**PROBLEM REQUIREMENTS**.
Please copy, exactly as they appear below, the lines from the one containing "(cvCtrl_only _ _ _ _)); · rfl)" through the one containing "(Only [.outbox, .hl, .flares, .lanterns, .ic, .pm]".

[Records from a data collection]

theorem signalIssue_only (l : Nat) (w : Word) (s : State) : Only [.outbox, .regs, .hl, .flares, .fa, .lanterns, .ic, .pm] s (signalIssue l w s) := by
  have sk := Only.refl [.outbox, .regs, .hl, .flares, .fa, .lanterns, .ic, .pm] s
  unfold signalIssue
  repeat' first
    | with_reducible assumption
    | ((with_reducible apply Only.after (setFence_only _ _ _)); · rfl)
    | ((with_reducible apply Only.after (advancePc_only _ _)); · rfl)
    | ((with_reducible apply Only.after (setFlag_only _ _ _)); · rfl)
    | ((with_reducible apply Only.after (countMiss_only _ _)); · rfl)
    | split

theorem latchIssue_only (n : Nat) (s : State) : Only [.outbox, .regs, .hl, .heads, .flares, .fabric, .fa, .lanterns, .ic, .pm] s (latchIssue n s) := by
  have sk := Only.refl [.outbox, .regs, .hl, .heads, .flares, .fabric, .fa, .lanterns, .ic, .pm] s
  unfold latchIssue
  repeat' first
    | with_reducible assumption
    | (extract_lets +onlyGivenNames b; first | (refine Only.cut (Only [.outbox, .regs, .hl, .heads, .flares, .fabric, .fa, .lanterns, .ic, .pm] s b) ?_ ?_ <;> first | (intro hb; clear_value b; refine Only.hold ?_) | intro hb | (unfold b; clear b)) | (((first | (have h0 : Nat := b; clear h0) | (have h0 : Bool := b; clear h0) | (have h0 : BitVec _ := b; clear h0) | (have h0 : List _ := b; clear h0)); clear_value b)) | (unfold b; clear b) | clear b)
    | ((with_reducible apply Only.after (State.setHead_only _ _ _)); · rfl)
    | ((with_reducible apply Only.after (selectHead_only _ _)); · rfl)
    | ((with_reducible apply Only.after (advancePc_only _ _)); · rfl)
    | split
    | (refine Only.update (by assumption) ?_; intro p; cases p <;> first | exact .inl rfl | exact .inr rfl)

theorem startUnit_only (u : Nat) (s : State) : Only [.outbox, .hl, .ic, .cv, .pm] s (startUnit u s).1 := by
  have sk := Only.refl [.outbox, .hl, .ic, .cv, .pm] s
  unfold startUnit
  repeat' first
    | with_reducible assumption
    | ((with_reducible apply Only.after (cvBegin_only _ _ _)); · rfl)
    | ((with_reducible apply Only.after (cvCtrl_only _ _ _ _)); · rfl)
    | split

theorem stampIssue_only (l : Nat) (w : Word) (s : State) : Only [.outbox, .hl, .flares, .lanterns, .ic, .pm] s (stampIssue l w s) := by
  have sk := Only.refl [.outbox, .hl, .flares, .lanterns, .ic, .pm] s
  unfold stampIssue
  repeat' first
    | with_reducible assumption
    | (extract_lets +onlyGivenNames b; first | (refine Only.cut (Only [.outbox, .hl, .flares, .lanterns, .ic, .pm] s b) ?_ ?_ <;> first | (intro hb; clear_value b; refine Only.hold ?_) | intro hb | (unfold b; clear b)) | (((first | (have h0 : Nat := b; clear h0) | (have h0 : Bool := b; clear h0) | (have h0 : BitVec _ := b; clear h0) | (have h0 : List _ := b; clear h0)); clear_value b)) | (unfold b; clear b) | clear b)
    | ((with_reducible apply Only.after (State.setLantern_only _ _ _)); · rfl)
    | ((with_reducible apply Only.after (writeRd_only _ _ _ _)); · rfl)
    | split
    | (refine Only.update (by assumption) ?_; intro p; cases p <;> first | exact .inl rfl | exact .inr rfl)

**SOLUTION**.
    | ((with_reducible apply Only.after (cvCtrl_only _ _ _ _)); · rfl)
    | split

theorem stampIssue_only (l : Nat) (w : Word) (s : State) : Only [.outbox, .hl, .flares, .lanterns, .ic, .pm] s (stampIssue l w s) := by
  have sk := Only.refl [.outbox, .hl, .flares, .lanterns, .ic, .pm] s
  unfold stampIssue
  repeat' first
    | with_reducible assumption
    | (extract_lets +onlyGivenNames b; first | (refine Only.cut (Only [.outbox, .hl, .flares, .lanterns, .ic, .pm] s b) ?_ ?_ <;> first | (intro hb; clear_value b; refine Only.hold ?_) | intro hb | (unfold b; clear b)) | (((first | (have h0 : Nat := b; clear h0) | (have h0 : Bool := b; clear h0) | (have h0 : BitVec _ := b; clear h0) | (have h0 : List _ := b; clear h0)); clear_value b)) | (unfold b; clear b) | clear b)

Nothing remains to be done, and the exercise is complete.